Building a Quantum Variational Classifier Using Real-World Data

Published in

Qiskit

12 min readApr 9, 2021

Interested in getting started with Qiskit Machine Learning? Learn more here.

Hello world, I’m Rodney Osodo. An undergrad student at Jomo Kenyatta University of Agriculture and Technology in Kenya. I’ve been interested in quantum computing for a while now and am so excited to share my learning from my most recent experience with quantum computing.

For my Quantum Open Source Foundation project, I built a quantum variational classifier using a heart attack dataset. The purpose of this project was to help me gain insight into the actual construction of a quantum model, applied to real data. By sharing these insights, I hope to help many of you understand and learn much of the dynamics that accompany quantum machine learning, which I grasped while doing this project.

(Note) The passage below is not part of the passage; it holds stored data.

-- ==== Sys2Proof/Machine/Integer.lean ====
section
/-! DEFINITION. Integer and cross-lane instructions (R85, R86, R122, R123, R125, R126, R128). -/

namespace Sys2Proof

/-- KA of an integer immediate form (R128). -/
def Enc.kaI (e : Enc) : Bool := e.srcB.getLsbD 4

/-- The immediate sign-extended to 32 and to 64 bits (R128). -/
def Enc.imm32 (e : Enc) : Word := e.imm.signExtend 32
def Enc.imm64 (e : Enc) : DWord := e.imm.signExtend 64

end Sys2Proof

namespace Sys2Proof.Machine

/-! ### Decoding -/

/-- Whether a TYPE code is a 64-bit integer. -/
def wideType (type : BitVec 4) : Bool := type == 2 || type == 3

/-- Decoding of an integer register form with `n` sources, its destination a t register or pair, or a predicate
(R122, R123, R126). -/
def intDec (types subs : List Nat) (n : Nat) (toPred : Bool) (e : Enc) : Dec :=
  let wide := wideType e.type
  { ops := [(if toPred then .p else regKind wide, e.d), (srcKind e.ka wide, e.a),
            (if 2 ≤ n then srcKind e.kb wide else .none, e.b), (if 3 ≤ n then srcKind e.kc wide else .none, e.c)]
    rsv := !types.contains e.type.toNat || !subs.contains e.sub || field e.mods 11 3 != 0 ||
      (decide (n < 2) && e.kb) || (decide (n < 3) && e.kc) }

/-- Decoding of an integer immediate form; `immBits` is how many bits of IMM are in use (R128). -/
def intDecI (types subs : List Nat) (immBits : Nat) (toPred : Bool) (e : Enc) : Dec :=
  let wide := wideType e.type
  { ops := [(if toPred then .p else regKind wide, e.d), (srcKind e.kaI wide, e.a)]
    rsv := !types.contains e.type.toNat || !subs.contains e.subI || field e.srcB 7 5 != 0 ||
      decide (e.imm.toNat ≥ 2 ^ immBits) }

/-! ### Lane results -/

/-- 32-bit sources A, B and C of a lane. -/
def Group.srcA (x : Group) (e : Enc) (l : Nat) : Word := x.src e.ka e.a l
def Group.srcB (x : Group) (e : Enc) (l : Nat) : Word := x.src e.kb e.b l
def Group.srcC (x : Group) (e : Enc) (l : Nat) : Word := x.src e.kc e.c l

/-- 64-bit sources A and B of a lane. -/
def Group.srcA2 (x : Group) (e : Enc) (l : Nat) : DWord := x.src2 e.ka e.a l
def Group.srcB2 (x : Group) (e : Enc) (l : Nat) : DWord := x.src2 e.kb e.b l

/-- A 32-bit result written in the lanes of the guard. -/
def Group.out (x : Group) (e : Enc) (lanes : LaneMask) (f : Nat → Word) : Group := x.wts e.d f (lanesOf lanes)

/-- A 64-bit result written in the lanes of the guard. -/
def Group.out2 (x : Group) (e : Enc) (lanes : LaneMask) (f : Nat → DWord) : Group := x.wts2 e.d f (lanesOf lanes)

/-- A predicate result written in the lanes of the guard. -/
def Group.outP (x : Group) (e : Enc) (lanes : LaneMask) (f : Nat → Bool) : Group := x.wp e.d lanes (maskWhere f)

/-- The 64-bit value of MULADD: the product and C extended to 64 bits under the signedness of TYPE (R126). -/
def mulAddWide (type : Nat) (a b c : Word) : DWord := BitVec.ofInt 64 (intOf type a * intOf type b + intOf type c)

/-- The low or the high half of a 64-bit value, as SUB selects (R126). -/
def halfOf (sub : Nat) (v : DWord) : Word := if sub = 0 then v.setWidth 32 else (v >>> 32).setWidth 32

/-- Number of bits set. -/
def bitCount (v : Word) : Nat := ((List.range 32).filter (fun i => v.getLsbD i)).length

/-- Number of zeros above the highest bit set, 32 for zero. -/
def leadZeros (v : Word) : Nat := if v = 0 then 32 else 31 - Nat.log2 v.toNat

/-- Bit i of the result is bit 31 − i of the source. -/
def bitReverse (v : Word) : Word := maskWhere (fun i => v.getLsbD (31 - i))

/-- BYTESEL of one lane (R126). -/
def byteSelect (a b sel : Word) : Word :=
  let pool : DWord := b ++ a
  let byte (i : Nat) : Nat :=
    let n := field sel (4 * i + 3) (4 * i)
    if n ≥ 8 then 0 else field pool (8 * (n % 8) + 7) (8 * (n % 8))
  BitVec.ofNat 32 (byte 0 + byte 1 * 2 ^ 8 + byte 2 * 2 ^ 16 + byte 3 * 2 ^ 24)

/-- Shift right, arithmetic for s32 (R123), the amount modulo 32 (R85). -/
def shiftRight (type n : Nat) (v : Word) : Word := if type = 1 then v.sshiftRight (n % 32) else v >>> (n % 32)

/-- Minimum and maximum under the signedness of TYPE (R123). -/
def minOf (type : Nat) (a b : Word) : Word := if intOf type a ≤ intOf type b then a else b
def maxOf (type : Nat) (a b : Word) : Word := if intOf type a ≥ intOf type b then a else b

/-! ### Register forms -/

/-- A two-source 32-bit operation. -/
def State.alu2 (s : State) (g : Site) (e : Enc) (types subs : List Nat) (f : Word → Word → Word) : State :=
  s.issueReg g e (fun _ _ => intDec types subs 2 false e) (fun x lanes =>
    x.out e lanes (fun l => f (x.srcA e l) (x.srcB e l)))

/-- A one-source 32-bit operation. -/
def State.alu1 (s : State) (g : Site) (e : Enc) (f : Word → Word) : State :=
  s.issueReg g e (fun _ _ => intDec [0] [0] 1 false e) (fun x lanes => x.out e lanes (fun l => f (x.srcA e l)))

/-- A two-source operation with 32- and 64-bit forms. -/
def State.aluWide (s : State) (g : Site) (e : Enc) (f : Word → Word → Word) (f2 : DWord → DWord → DWord) : State :=
  s.issueReg g e (fun _ _ => intDec [0, 1, 2, 3] [0] 2 false e) (fun x lanes =>
    if wideType e.type then x.out2 e lanes (fun l => f2 (x.srcA2 e l) (x.srcB2 e l))
    else x.out e lanes (fun l => f (x.srcA e l) (x.srcB e l)))

/-- ADD (R85). -/
def execAdd (site : Site) (e : Enc) (s : State) : Host.Outcome State Fault Refusal :=
  okay (s.aluWide site e (· + ·) (· + ·))

/-- SUB (R85). -/
def execSub (site : Site) (e : Enc) (s : State) : Host.Outcome State Fault Refusal :=
  okay (s.aluWide site e (· - ·) (· - ·))

/-- MUL: the low or the high half of the product (R126). -/
def execMul (site : Site) (e : Enc) (s : State) : Host.Outcome State Fault Refusal :=
  okay (s.alu2 site e [0, 1] [0, 1] (fun a b => halfOf e.sub (mulAddWide e.type.toNat a b 0)))

/-- MULADD: the low or the high half of A × B + C (R126). -/
def execMuladd (site : Site) (e : Enc) (s : State) : Host.Outcome State Fault Refusal :=
  okay (s.issueReg site e (fun _ _ => intDec [0, 1] [0, 1] 3 false e) (fun x lanes =>
    x.out e lanes (fun l => halfOf e.sub (mulAddWide e.type.toNat (x.srcA e l) (x.srcB e l) (x.srcC e l)))))

/-- AND (R85). -/
def execAnd (site : Site) (e : Enc) (s : State) : Host.Outcome State Fault Refusal :=
  okay (s.alu2 site e [0] [0] (· &&& ·))

/-- OR (R85). -/
def execOr (site : Site) (e : Enc) (s : State) : Host.Outcome State Fault Refusal :=
  okay (s.alu2 site e [0] [0] (· ||| ·))

/-- XOR (R85). -/
def execXor (site : Site) (e : Enc) (s : State) : Host.Outcome State Fault Refusal :=
  okay (s.alu2 site e [0] [0] (· ^^^ ·))

/-- NOT (R85). -/
def execNot (site : Site) (e : Enc) (s : State) : Host.Outcome State Fault Refusal :=
  okay (s.alu1 site e (fun a => ~~~a))

/-- SHIFTL (R85). -/
def execShiftl (site : Site) (e : Enc) (s : State) : Host.Outcome State Fault Refusal :=
  okay (s.alu2 site e [0] [0] (fun a b => a <<< (b.toNat % 32)))

/-- SHIFTR (R85, R123). -/
def execShiftr (site : Site) (e : Enc) (s : State) : Host.Outcome State Fault Refusal :=
  okay (s.alu2 site e [0, 1] [0] (fun a b => shiftRight e.type.toNat b.toNat a))

/-- MIN (R85, R123). -/
def execMin (site : Site) (e : Enc) (s : State) : Host.Outcome State Fault Refusal :=
  okay (s.alu2 site e [0, 1] [0] (minOf e.type.toNat))

/-- MAX (R85, R123). -/
def execMax (site : Site) (e : Enc) (s : State) : Host.Outcome State Fault Refusal :=
  okay (s.alu2 site e [0, 1] [0] (maxOf e.type.toNat))

/-- CMP (R125). -/
def execCmp (site : Site) (e : Enc) (s : State) : Host.Outcome State Fault Refusal :=
  okay (s.issueReg site e (fun _ _ => intDec [0, 1, 2, 3] [0, 1, 2, 3, 4, 5] 2 true e) (fun x lanes =>
    x.outP e lanes (fun l =>
      if wideType e.type then condInt e.sub (intOf e.type.toNat (x.srcA2 e l)) (intOf e.type.toNat (x.srcB2 e l))
      else condInt e.sub (intOf e.type.toNat (x.srcA e l)) (intOf e.type.toNat (x.srcB e l)))))

/-- BITCNT (R85). -/
def execBitcnt (site : Site) (e : Enc) (s : State) : Host.Outcome State Fault Refusal :=
  okay (s.alu1 site e (fun a => BitVec.ofNat 32 (bitCount a)))

/-- LEADZ (R85). -/
def execLeadz (site : Site) (e : Enc) (s : State) : Host.Outcome State Fault Refusal :=
  okay (s.alu1 site e (fun a => BitVec.ofNat 32 (leadZeros a)))

/-- BITREV (R85). -/
def execBitrev (site : Site) (e : Enc) (s : State) : Host.Outcome State Fault Refusal := okay (s.alu1 site e bitReverse)

/-- BYTESEL (R126). -/
def execBytesel (site : Site) (e : Enc) (s : State) : Host.Outcome State Fault Refusal :=
  okay (s.issueReg site e (fun _ _ => intDec [0] [0] 3 false e) (fun x lanes =>
    x.out e lanes (fun l => byteSelect (x.srcA e l) (x.srcB e l) (x.srcC e l))))

/-- MOV, 32-bit or on register pairs (R85, R123). -/
def execMov (site : Site) (e : Enc) (s : State) : Host.Outcome State Fault Refusal :=
  okay (s.issueReg site e (fun _ _ => intDec [0, 2] [0] 1 false e) (fun x lanes =>
    if wideType e.type then x.out2 e lanes (x.srcA2 e) else x.out e lanes (x.srcA e)))

/-- PICK: source A where the predicate in SRCC is true, source B elsewhere (R126). -/
def execPick (site : Site) (e : Enc) (s : State) : Host.Outcome State Fault Refusal :=
  okay (s.issueReg site e
    (fun _ _ => { intDec [0] [0] 2 false e with
      ops := [(.t, e.d), (srcKind e.ka false, e.a), (srcKind e.kb false, e.b), (.p, e.c)] })
    (fun x lanes => x.out e lanes (fun l => if (x.rp e.c).getLsbD l then x.srcA e l else x.srcB e l)))

/-! ### Immediate forms -/

/-- 32- and 64-bit source A of an immediate form. -/
def Group.srcAI (x : Group) (e : Enc) (l : Nat) : Word := x.src e.kaI e.a l
def Group.srcAI2 (x : Group) (e : Enc) (l : Nat) : DWord := x.src2 e.kaI e.a l

/-- A 32-bit immediate operation. -/
def State.aluI (s : State) (g : Site) (e : Enc) (types : List Nat) (immBits : Nat) (f : Word → Word) : State :=
  s.issueReg g e (fun _ _ => intDecI types [0] immBits false e) (fun x lanes =>
    x.out e lanes (fun l => f (x.srcAI e l)))

/-- ADD_I (R128). -/
def execAddI (site : Site) (e : Enc) (s : State) : Host.Outcome State Fault Refusal :=
  okay (s.issueReg site e (fun _ _ => intDecI [0, 1, 2, 3] [0] 24 false e) (fun x lanes =>
    if wideType e.type then x.out2 e lanes (fun l => x.srcAI2 e l + e.imm64)
    else x.out e lanes (fun l => x.srcAI e l + e.imm32)))

/-- AND_I (R128). -/
def execAndI (site : Site) (e : Enc) (s : State) : Host.Outcome State Fault Refusal :=
  okay (s.aluI site e [0] 24 (fun a => a &&& e.imm32))

/-- OR_I (R128). -/
def execOrI (site : Site) (e : Enc) (s : State) : Host.Outcome State Fault Refusal :=
  okay (s.aluI site e [0] 24 (fun a => a ||| e.imm32))

/-- XOR_I (R128). -/
def execXorI (site : Site) (e : Enc) (s : State) : Host.Outcome State Fault Refusal :=
  okay (s.aluI site e [0] 24 (fun a => a ^^^ e.imm32))

/-- SHIFTL_I (R128). -/
def execShiftlI (site : Site) (e : Enc) (s : State) : Host.Outcome State Fault Refusal :=
  okay (s.aluI site e [0] 5 (fun a => a <<< e.imm.toNat))

/-- SHIFTR_I (R123, R128). -/
def execShiftrI (site : Site) (e : Enc) (s : State) : Host.Outcome State Fault Refusal :=
  okay (s.aluI site e [0, 1] 5 (shiftRight e.type.toNat e.imm.toNat))

/-- CMP_I (R125, R128). -/
def execCmpI (site : Site) (e : Enc) (s : State) : Host.Outcome State Fault Refusal :=
  okay (s.issueReg site e (fun _ _ => intDecI [0, 1, 2, 3] [0, 1, 2, 3, 4, 5] 24 true e) (fun x lanes =>
    x.outP e lanes (fun l =>
      if wideType e.type then condInt e.subI (intOf e.type.toNat (x.srcAI2 e l)) (intOf e.type.toNat e.imm64)
      else condInt e.subI (intOf e.type.toNat (x.srcAI e l)) (intOf e.type.toNat e.imm32))))

/-- MOV_I: the sign-extended immediate, or its low byte into the top byte of the destination (R126). -/
def execMovI (site : Site) (e : Enc) (s : State) : Host.Outcome State Fault Refusal :=
  okay (s.issueReg site e
    (fun _ _ =>
      let d := intDecI [0] [0, 1] (if e.subI = 0 then 24 else 8) false e
      { d with ops := [(.t, e.d), (.none, e.a)], rsv := d.rsv || e.kaI })
    (fun x lanes => x.out e lanes (fun l =>
      if e.subI = 0 then e.imm32 else (e.imm.setWidth 8) ++ ((x.rt l e.d).setWidth 24 : BitVec 24))))

/-! ### Cross-lane instructions (R86) -/

/-- The source lane of LXCH in a lane (R86). -/
def lxchLane (sub n sel l : Nat) : Nat :=
  match sub with
  | 0 => sel % 32
  | 1 => (l + n) % 32
  | 2 => (l ^^^ n) % 32
  | _ => n % 32

/-- LXCH: lanes exchange a 32-bit source; an inactive or vacant source lane gives the reading lane its own (R86). -/
def execLxch (site : Site) (e : Enc) (s : State) : Host.Outcome State Fault Refusal :=
  okay (s.issueReg site e
    (fun _ _ =>
      let d := intDec [0] [0, 1, 2, 3] 2 false e
      { d with rsv := d.rsv || (if e.sub = 0 then e.kb else !e.kb) })
    (fun x lanes => x.out e lanes (fun l =>
      let o := lxchLane e.sub (field (x.ru e.b) 4 0) (x.rt l e.b).toNat l
      if x.active.getLsbD o then x.srcA e o else x.srcA e l)))

/-- LQUERY: some, every, mask or count of a predicate over the lanes of the guard (R86, R122, R126). With no such lane
it writes nothing, so the values that R86 gives then are never written. -/
def execLquery (site : Site) (e : Enc) (s : State) : Host.Outcome State Fault Refusal :=
  okay (s.issueReg site e
    (fun _ _ =>
      let d := intDec [0] [0, 1, 2, 3] 1 false e
      { d with
        ops := [(if e.sub < 2 then .p else .t, e.d), (.p, e.a), (.none, e.b), (.none, e.c)]
        rsv := d.rsv || e.ka })
    (fun x lanes =>
      let m := lanes &&& x.rp e.a
      match e.sub with
      | 0 => x.wp e.d lanes (if m = 0 then 0 else BitVec.allOnes 32)
      | 1 => x.wp e.d lanes (if m = lanes then BitVec.allOnes 32 else 0)
      | 2 => x.out e lanes (fun _ => m)
      | _ => x.out e lanes (fun _ => BitVec.ofNat 32 (popcount m))))

end Sys2Proof.Machine
end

Before I get started, it’s important to note that quantum machine learning is in its early stages, and this blog does not discuss, or claim to have found, any advantages in using these methods over classical machine learning methods. However, it was an exciting way to get started experimenting with this field, and I hope it will inspire you to experiment as well.

My project plan was to:

Explore a specific dataset and preprocess it. For this project, we decided to use heart attack data as our baseline. This is because, in medical aspects, heart disease is the leading cause of death. In computation aspects, the dataset was rather small and we could easily fit it on today’s quantum computers. We also used the iris dataset and wine datasets for validation, included at the bottom of this blog.
Create a quantum neural network (AKA variational classifier) by combining a feature map, variational circuit, and measurement component (don’t worry, I will explain what these components mean in detail).
Explore different types of optimizers, featuremaps, depths of featuremaps and depths of the variational circuit.
Explain my observations based on the best 10 model configurations.
Try to understand why these models performed the best and see if they are able to generalize well on new data.

Exploratory Data Analysis

Exploratory Data Analysis (EDA) refers to the critical process of performing initial investigations on a dataset so as to discover patterns, spot anomalies, test hypotheses and check assumptions. It it usually good practice in data science to explore the data first before getting your hands dirty and starting to build models. I won’t dwell too much on this section, since I’d like to focus more on QML than on the data!

We also shuffled the data to introduce some randomness, we removed less relevant features, and we normalized the data using sklearn.preprocessing.MinMaxScaler between ranges-2π and 2π. This is to ensure we utilize the Hilbert space appropriately as we will be encoding the data into quantum states via rotation angles. We split the data into training set for creating the model and test set for testing the model, keeping the test set size to 30% of the total dataset which is rather standard in classical machine learning.

Explaining Variational Quantum Classifiers

For this point onward, we will be using the Qiskit framework to do our quantum computing. A typical quantum machine learning model is composed of two parts, a classical part for pre- and post-processing data and a quantum part for harnessing the power of quantum mechanics to perform certain calculations more easily, such as, perhaps, solving systems of linear equations. One of the main motivations for using quantum machine learning is because it is difficult to train very large machine learning models on huge datasets. The hope is that one day, features of quantum computing can be used as resources.

A quantum neural network has many definitions in literature, but can broadly be thought of as a kind of variational quantum circuit, or one with variable parameters. With this, we can define a quantum neural network as a variational quantum circuit that can be optimized by training the parameters of the quantum circuit, which are qubit rotations, and the measurement of this circuit will approximate the quantity of interest — i.e. the label for the machine learning task.

We hope that any part of this process is better on a quantum computer. To pursue the task of classification using quantum machine learning, we construct a hybrid neural network based on a quantum variational classifier. We hope one day that quantum variational classifiers will have an advantage over certain classical models through a higher effective dimension and faster training ability.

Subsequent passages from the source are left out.